*** Opening of Dataset entries ***

/-- The V-word of opcode `opc` with those fields, by FX where one opcode has several rows; its fields unchecked. -/
def vInstr (opc : Nat) (v : VWord) : Option Instr :=
  match opc with
  | 0x01 => some (.vbrk v)
  | 0x02 => some (.vend v)
  | 0x03 =>
    match v.fx.toNat with
    | 0 => some (.vtripMrg v)
    | 1 => some (.vtripAcc v)
    | 2 => some (.vtripProb v)
    | _ => none
  | 0x04 => some (.vmask v)
  | 0x10 => some (.vadd v)
  | 0x11 => some (.vsub v)
  | 0x12 => some (.vmul v)
  | 0x13 => some (.vfma v)
  | 0x14 => some (.vfms v)
  | 0x15 => some (.vmin v)
  | 0x16 => some (.vmax v)
  | 0x17 => some (.vabs v)
  | 0x18 => some (.vneg v)
  | 0x19 => some (.vrcp v)
  | 0x1A => some (.vrsq v)
  | 0x1B =>
    match v.fx.toNat with
    | 0 => some (.vexp v)
    | 1 => some (.vexpSub v)
    | _ => none
  | 0x20 => some (.vtab v)
  | 0x21 => some (.vtload v)
  | 0x22 => some (.vcvt v)
  | 0x23 => some (.vqnt v)
  | 0x24 => some (.vdqnt v)
  | 0x30 => some (.vand v)
  | 0x31 => some (.vor v)
  | 0x32 => some (.vxor v)
  | 0x33 => some (.vnot v)
  | 0x34 => some (.vshl v)
  | 0x35 => some (.vshr v)
  | 0x36 => some (.vsra v)
  | 0x37 => some (.vfsh v)
  | 0x38 => some (.vclz v)
  | 0x39 => some (.vpopc v)
  | 0x3A =>
    match v.fx.toNat with
    | 0 => some (.vpackWrap v)
    | 8 => some (.vpackClamp v)
    | 16 => some (.vpackBits v)
    | _ => none
  | 0x3B =>
    match v.fx.toNat with
    | 0 => some (.vunpackLo v)
    | 8 => some (.vunpackHi v)
    | 16 => some (.vunpackBits v)
    | _ => none
  | 0x40 => some (.vcmp v)
  | 0x41 => some (.vsel v)
  | 0x42 => some (.vcommit v)
  | 0x50 => some (.vred v)
  | 0x51 => some (.vscan v)
  | 0x52 => some (.vgmax v)
  | 0x53 => some (.vperm v)
  | 0x54 => some (.vbcast v)
  | 0x55 => some (.viota v)
  | 0x56 => some (.vrotm v)
  | 0x60 =>
    match v.fx.toNat with
    | 0 => some (.vld v)
    | 1 => some (.vldIdx v)
    | _ => none
  | 0x61 =>
    match v.fx.toNat with
    | 0 => some (.vst v)
    | 1 => some (.vstIdx v)
    | _ => none
  | 0x62 =>
    match v.fx.toNat with
    | 0 => some (.vstmBits v)
    | 1 => some (.vstmRng v)
    | _ => none
  | 0x63 => some (.vxq v)
  | 0x64 => some (.vmov v)
  | _ => none

/-- A 96-bit V-word. `VNOP` is the all-zero word (R54). -/
def decodeV (w : Nat) : Option Instr :=
  if w % 2 ^ 96 = 0 then some .vnop
  else match vInstr (numOf w 88 8) (decodeVWord w) with
    | none => none
    | some i => orIllegal i.wf i

def decodeMWord (w : Nat) : MWord :=
  { fmta := fieldOf w 180 4, fmtb := fieldOf w 176 4, aspec := fieldOf w 128 48, bspec := fieldOf w 80 48,
    acc := flagOf w 79, kst := fieldOf w 70 8, ee := flagOf w 69, sspec := fieldOf w 40 24, fi := flagOf w 39,
    li := flagOf w 38, flv := fieldOf w 35 3 }

/-- A 192-bit M-word that is not the empty slot; its reserved bits are zero (R55). -/
def decodeM (w : Nat) : Option Instr :=
  let m := decodeMWord w
  let i : Option Instr :=
    match numOf w 184 8 with
    | 1 => some (.mma m)
    | 2 => some (.mmax m)
    | 3 => some (.mzero m)
    | 4 => some (.mload m)
    | 5 => some (.mstore m)
    | 6 => some (.mrow m)
    | 7 => some (.medge m)
    | 8 => some (.mtrans m)
    | _ => none
  match i with
  | none => none
  | some j => orIllegal (numOf w 78 1 == 0 && numOf w 64 5 == 0 && numOf w 0 35 == 0 && j.wf) j

/-! ### The encoder -/

def encR (op : Nat) (d a b : BitVec 5) (func aux : Nat) : Nat :=
  op * 2 ^ 26 + d.toNat * 2 ^ 21 + a.toNat * 2 ^ 16 + b.toNat * 2 ^ 11 + func * 2 ^ 5 + aux

def encM (op : Nat) (r : BitVec 5) (h : BitVec 4) (sub : Nat) (off : BitVec 12) : Nat :=
  op * 2 ^ 26 + r.toNat * 2 ^ 21 + h.toNat * 2 ^ 17 + sub * 2 ^ 12 + off.toNat

def encA (op : Nat) (d : BitVec 5) (h : BitVec 4) (b : BitVec 5) (aop : Nat) (sz : Bool) (off : BitVec 7) : Nat :=
  op * 2 ^ 26 + d.toNat * 2 ^ 21 + h.toNat * 2 ^ 17 + b.toNat * 2 ^ 12 + aop * 2 ^ 8 + b2n sz * 2 ^ 7 + off.toNat

def encQ (d a : BitVec 5) (q : BitVec 4) (qf cnt tailf : Nat) : Nat :=
  0x20 * 2 ^ 26 + d.toNat * 2 ^ 21 + a.toNat * 2 ^ 16 + q.toNat * 2 ^ 12 + qf * 2 ^ 9 + cnt * 2 ^ 5 + tailf * 2 ^ 4

def encC (a b : BitVec 5) (cbf : Nat) (n : BitVec 6) : Nat :=
  0x29 * 2 ^ 26 + a.toNat * 2 ^ 16 + b.toNat * 2 ^ 11 + cbf * 2 ^ 8 + n.toNat

/-- The 32 bits of an S-word. -/
def encodeS (i : Instr) : Option Nat :=
  match i with
  | .add d a b => some (encR 0x01 d a b 0x00 0)
  | .sub d a b => some (encR 0x01 d a b 0x01 0)
  | .mul d a b => some (encR 0x01 d a b 0x02 0)
  | .mulh d a b => some (encR 0x01 d a b 0x03 0)
  | .mulhz d a b => some (encR 0x01 d a b 0x04 0)
  | .div d a b => some (encR 0x01 d a b 0x05 0)
  | .divz d a b => some (encR 0x01 d a b 0x06 0)
  | .rem d a b => some (encR 0x01 d a b 0x07 0)
  | .remz d a b => some (encR 0x01 d a b 0x08 0)
  | .and d a b => some (encR 0x01 d a b 0x09 0)
  | .or d a b => some (encR 0x01 d a b 0x0A 0)
  | .xor d a b => some (encR 0x01 d a b 0x0B 0)
  | .andn d a b => some (encR 0x01 d a b 0x0C 0)
  | .shl d a b => some (encR 0x01 d a b 0x0D 0)
  | .shr d a b => some (encR 0x01 d a b 0x0E 0)
  | .sra d a b => some (encR 0x01 d a b 0x0F 0)
  | .rot d a b => some (encR 0x01 d a b 0x10 0)
  | .fsh d a b c => some (encR 0x01 d a b 0x11 c.toNat)
  | .clz d a => some (encR 0x01 d a 0 0x12 0)
  | .ctz d a => some (encR 0x01 d a 0 0x13 0)
  | .popc d a => some (encR 0x01 d a 0 0x14 0)
  | .min d a b => some (encR 0x01 d a b 0x15 0)
  | .max d a b => some (encR 0x01 d a b 0x16 0)
  | .minz d a b => some (encR 0x01 d a b 0x17 0)
  | .maxz d a b => some (encR 0x01 d a b 0x18 0)
  | .cmp d a b cc => some (encR 0x01 d a b 0x19 cc.toNat)
  | .sel d a b c => some (encR 0x01 d a b 0x1A c.toNat)
  | .addi d a imm => some (0x02 * 2 ^ 26 + d.toNat * 2 ^ 21 + a.toNat * 2 ^ 16 + imm.toNat)
  | .andi d a imm => some (0x03 * 2 ^ 26 + d.toNat * 2 ^ 21 + a.toNat * 2 ^ 16 + imm.toNat)
  | .ori d a imm => some (0x04 * 2 ^ 26 + d.toNat * 2 ^ 21 + a.toNat * 2 ^ 16 + imm.toNat)
  | .xori d a imm => some (0x05 * 2 ^ 26 + d.toNat * 2 ^ 21 + a.toNat * 2 ^ 16 + imm.toNat)
  | .lui d imm => some (0x06 * 2 ^ 26 + d.toNat * 2 ^ 21 + imm.toNat)
  | .addpc d imm => some (0x07 * 2 ^ 26 + d.toNat * 2 ^ 21 + imm.toNat)
  | .b a b cc off => some (0x08 * 2 ^ 26 + a.toNat * 2 ^ 21 + b.toNat * 2 ^ 16 + cc.toNat * 2 ^ 13 + off.toNat)
  | .j off => some (0x09 * 2 ^ 26 + off.toNat)
  | .jal d off => some (0x0A * 2 ^ 26 + d.toNat * 2 ^ 21 + off.toNat)
  | .jr d a => some (encR 0x0B d a 0 0 0)
  | .ld d h t off => some (encM 0x10 d h t.toNat off)
  | .lda d h t off => some (encM 0x11 d h t.toNat off)
  | .st a h t off => some (encM 0x12 a h t.toNat off)
  | .stl a h t off => some (encM 0x13 a h t.toNat off)
  | .ldm d h n off => some (encM 0x14 d h n.toNat off)
  | .stm a h n off => some (encM 0x15 a h n.toNat off)
  | .atom d h b op sz off => some (encA 0x16 d h b op.toNat sz off)
  | .cas d h b sz off => some (encA 0x17 d h b 0 sz off)
  | .fence h => some (encM 0x18 0 h 0 0)
  | .fenceIfetch h => some (encM 0x18 0 h 1 0)
  | .ldq q h n off => some (encM 0x19 q h n.toNat off)
  | .xlate a h intent => some (encM 0x1A a h intent.toNat 0)
  | .hdrop h => some (encM 0x1B 0 h 0 0)
  | .hinfo d h k => some (encM 0x1C d h k.toNat 0)
  | .keyld a h off => some (encM 0x1D a h 0 off)
  | .qpush a q => some (encQ 0 a q 0 0 0)
  | .qpop d q => some (encQ d 0 q 1 0 0)
  | .qadvHead q n => some (encQ 0 0 q 2 n.toNat 0)
  | .qadvTail q n => some (encQ 0 0 q 2 n.toNat 1)
  | .qlvl d q => some (encQ d 0 q 3 0 0)
  | .lnset lv bsrc sel => some (0x22 * 2 ^ 26 + lv.toNat * 2 ^ 23 + bsrc.toNat * 2 ^ 21 + sel.toNat * 2 ^ 16)
  | .adset n h off => some (encM 0x23 n h 0 off)
  | .layout k h off => some (encM 0x24 k h 0 off)
  | .mblk h off => some (encM 0x25 0 h 0 off)
  | .waitAny d a b n => some (encR 0x28 d a b 0 n.toNat)
  | .waitAll d a b n => some (encR 0x28 d a b 0 (16 + n.toNat))
  | .sev a => some (encR 0x28 0 a 0 1 0)
  | .retire => some (encR 0x28 0 0 0 2 0)
  | .yield => some (encR 0x28 0 0 0 3 0)
  | .time d k => some (encR 0x28 d 0 0 4 k.toNat)
  | .cbarr n => some (encC 0 0 0 n)
  | .cbset a b n => some (encC a b 1 n)
  | .cbadd a n => some (encC a 0 2 n)
  | .launch h off => some (encM 0x2A 0 h 0 off)
  | .phase k => some (0x2B * 2 ^ 26 + k.toNat)
  | .trap k => some (encR 0x3C 0 0 0 0 k.toNat)
  | .eret => some (encR 0x3C 0 0 0 1 0)
  | .halt => some (encR 0x3C 0 0 0 2 0)
  | .bkpt => some (encR 0x3C 0 0 0 3 0)
  | .shoot a => some (encR 0x3C 0 a 0 4 0)
  | .keydrop a => some (encR 0x3C 0 a 0 5 0)
  | .srd d n => some (0x3D * 2 ^ 26 + d.toNat * 2 ^ 21 + n.toNat)
  | .swr a n => some (0x3E * 2 ^ 26 + a.toNat * 2 ^ 16 + n.toNat)
  | _ => none
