-- ==== Sys2Proof/Machine/State.lean ====
section
/-! DEFINITION. The state of one system of Edilon X9 modules: every piece of state that spec/ gives the machine,
as plain data, and the state right after power-on reset. A sparse array lists only entries that differ from the
default of its kind (`Assoc`). -/

namespace Sys2Proof.Machine

/-! ### Rows and memory -/

/-- One row of a core scratchpad, of cluster SRAM or of gleaner SRAM (R15, R199, R396, R403, R444, R445). `chk` stands for the
row's check value: it is that value less (exclusive or) CRC-32C of the bytes that the row holds, so zero where they agree. -/
structure RowCell where
  data : Row
  poison : Bool
  ptag : BitVec 5        -- [4] valid, [3:0] partition (R396)
  rtag : BitVec 24       -- region tag (R403)
  tent : Nat             -- 1 + number of the packet that wrote it while its tag is unchecked; 0: final (R322)
  chk : BitVec 32 := 0
  deriving DecidableEq, Repr

/-- What device memory keeps beside each 256-byte row (R398, R403, R444, R445); `chk` as in an SRAM row. -/
structure RowMeta where
  poison : Bool
  key : Nat              -- key id under which the row was written (R398)
  kv : BitVec 512        -- the keys that its slot then held
  rtag : BitVec 24
  tent : Nat
  cipher : Bool          -- a host wrote it into a sealed region: stored as ciphertext (R402)
  shift : Nat := 0       -- the row's number less the tweak under which it was written: first row of its sealed region (R398)
  chk : BitVec 32 := 0
  deriving DecidableEq, Repr

/-! ### Handles and translation -/

/-- The state of a handle (R385). -/
inductive HState where
  | invalid | pending | valid | faulted | stale
  deriving DecidableEq, Repr

/-- A handle (R385). -/
structure Handle where
  st : HState
  base : BitVec 56
  intent : BitVec 3      -- [0] read, [1] write, [2] execute
  page : Nat             -- virtual start of the page; while pending, the address being walked
  size : Nat             -- 0 64 KiB, 1 64 MiB, 2 64 GiB
  leaf : BitVec 64       -- the leaf entry
  cause : Nat            -- walk cause when faulted
  gen : BitVec 16
  deriving DecidableEq, Repr

/-- A cached translation (R384). -/
structure Xlat where
  part : Nat
  page : Nat
  size : Nat
  leaf : BitVec 64
  deriving DecidableEq, Repr

/-! ### Queues, commands and blocks -/

/-- One entry of a data or outcome queue (R227, R444); `chk` as in an SRAM row. -/
structure QSlot where
  row : Row
  poison : Bool
  filled : Bool
  chk : BitVec 32 := 0
  tent : Nat := 0        -- 1 + the packet on which it is tentative: not filled until that is final (R323); 0: final
  deriving DecidableEq, Repr

/-- The pointers and entries of one queue (R227); entry p mod C holds slot p. -/
structure Queue where
  head : Nat
  tail : Nat
  rsv : Nat
  slots : Assoc QSlot
  deriving DecidableEq, Repr

/-- The source of a loop bound (R88): a value read at the `LNSET`, or a data queue. -/
inductive BSrc where
  | value (v : Nat)
  | queue (q : Nat)
  deriving DecidableEq, Repr

/-- BASE and INTENT of a handle as a command captured them (R388). -/
structure HCap where
  h : Nat
  base : BitVec 56
  intent : BitVec 3
  deriving DecidableEq, Repr

/-- The engine commands that carry operand registers (R45), `RUN`, `XFORM` and `TOKP` apart. -/
inductive EngOp where
  | cpy | attns | sqopen | sqapp | sqfork | sqtrunc | sqpark | sqwake | sqclose | sqinfo
  | attnd | rdx | coll | ring | plough
  deriving DecidableEq, Repr

/-- What an entry of an engine's queue asks for (R39, R48, R85, R243). -/
inductive CmdOp where
  | run (reg : Word) (sregs : Assoc Word) (frm : BitVec 2) (hkey : Word)
  | lnset (n : Nat) (src : BSrc)
  | adset (n : Nat) (rec : BitVec 256)
  | mblk (rec : BitVec 512)
  | layout (k : Nat) (rec : BitVec 512)
  | engine (op : EngOp) (d a b c : Word) (caps : List HCap)
  deriving DecidableEq, Repr

/-- One entry of an engine's command queue. -/
structure Cmd where
  op : CmdOp
  pc : Word
  ext : Ext
  deriving DecidableEq, Repr

/-- A vector register, operand-file register or latch: its row, poison tags, the cause of the first deferred
fault (R95) and its integrity poison (R445). A cause is 0, or 1 + space * 2^16 + row of a row-range trap, the one
fault that is deferred (R96). -/
structure VReg where
  row : Row
  tags : BitVec 64
  cause : Nat
  poison : Bool
  deriving DecidableEq, Repr

/-- A lane mask with its taint and the cause behind it (R147), and whether it derives from a poisoned register (R446). -/
structure Mask where
  bits : BitVec 64
  taint : Bool
  cause : Nat
  poison : Bool := false
  deriving DecidableEq, Repr

/-- An accumulator tile (R99, R168): element (i, j) at i * 128 + j; `rows` and `cols` hold 128 less the limit. -/
structure Tile where
  elems : Assoc (BitVec 32)
  taint : Bool
  cause : Nat
  poison : Bool
  cutRows : Nat          -- 128 - EROWS
  cutCols : Nat          -- 128 - ECOLS
  deriving DecidableEq, Repr

/-- A loadable table's binding (R158): space (true: cluster SRAM), header row number and header. -/
structure TBind where
  cluster : Bool
  row : Nat
  hdr : Row
  poison : Bool
  deriving DecidableEq, Repr

/-- Where a block stands (R86). -/
inductive BPhase where
  | enter (from' l : Nat) -- enter(from') of R86 waits for the queue bound of level l
  | issue                -- the bundle at idx is next
  | finished             -- no next point; results outstanding in the array
  deriving DecidableEq, Repr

*** Close of Dataset entries ***

— How to complete this task —
Reply with the number of lines in the data above that contain "trap", and with nothing else.

— Response to this task —
2